The Loyal Orders have been targeted 21 times this year. The result? Deafening silence, says Nelson McCausland
Earlier this week, another Orange hall was the target for a sectarian arson attack. The little hall, at Salterstown in Co Londonderry, was badly damaged by the fire, and the lodge banner, collarettes and musical instruments belonging to a local band were destroyed in the blaze.
The hall has been there for more than 100 years and has been an important part of community life — just like so many other Orange halls across Northern Ireland and in the Irish Republic and Scotland.
The lodge will now set about repairing the hall, just as hundreds of other Orange lodges have had to do.
However, they will be deprived of their hall for a considerable period of time and may well have lost artefacts that cannot be replaced.
The activities in the hall will be disrupted and their energies diverted towards the restoration.

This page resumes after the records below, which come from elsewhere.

-- ==== Sys2Proof/Machine/Dispatch.lean ====
section
/-!
DEFINITION. The dispatch: one arm per command, each one call of its meaning.
-/
namespace Sys2Proof.Machine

There will also be a cost to the brethren, as any money recouped may not meet the entire cost of the new building.
This was the 21st attack on an Orange hall in Northern Ireland this year and yet, apart from some coverage in the local media, many of these attacks pass almost unnoticed.
If there had been 21 attacks on Roman Catholic churches, or Presbyterian churches this year, it would have become a major headline and not just at a local level, but also at a national or international level.
Society has become so accustomed to attacks on Orange halls — because there have been so many attacks — that they pass almost unnoticed outside of the local community and the Orange family.
These halls are far more than just buildings. They are important to the Orange lodges, but they are also important to the wider community.
Many of them are used by community, cultural and historical groups, and they open their doors to churches, keep-fit classes, dance classes and musical tuition.
An attack on a hall is an attack on the life of the community, as well as the lodge.
During the Troubles, there were attacks on buildings associated with the Protestant community, including churches and Orange halls, as well as attacks on buildings associated with the Roman Catholic community, such as GAA clubs and churches.
Thankfully, those days are largely behind us, but the sectarian campaign against Orange halls has not come to an end.
This year, one Orange hall in Tyrone was targeted three times in a matter of weeks, with the first of the attacks being attempted arson.
In Co Armagh, an oil tank at an Orange hall was set alight in an attempt to destroy the hall and, in Dervock, a bus outside an Orange hall was destroyed by arsonists.
Other halls have been subjected to paint bomb attacks and covered with republican and sectarian graffiti.
The number and nature of the attacks demonstrates clearly that these are sectarian hate crimes.
They are also the outworking of the republican campaign of demonisation against the Orange Order.
According to Gerry Adams, 1992 was the year when Sinn Fein ramped up its campaign of opposition to Orange parades, and that year is very significant.
In the 25 years prior to July 1992, 39 Orange halls were burnt. But in the 10 years after July 1992, 192 Orange halls were burnt. That represented a 12-fold increase in attacks.
This situation is of such a scale that it requires a coherent and strategic approach. The PSNI need all the assistance they can get to apprehend the culprits, but policing alone will not stop this.
As a society, we also need to confront the sectarian attitudes against the Orange Institution, which lead on to sectarian attacks on Orange halls. That is something in which the good relations sector, politicians, the media, schools, commentators and many others have a role to play.
It is only through confronting the root problem of sectarian hatred towards the Orange Institution that we will be able to address these sectarian attacks, which are the result of deep-rooted hatred.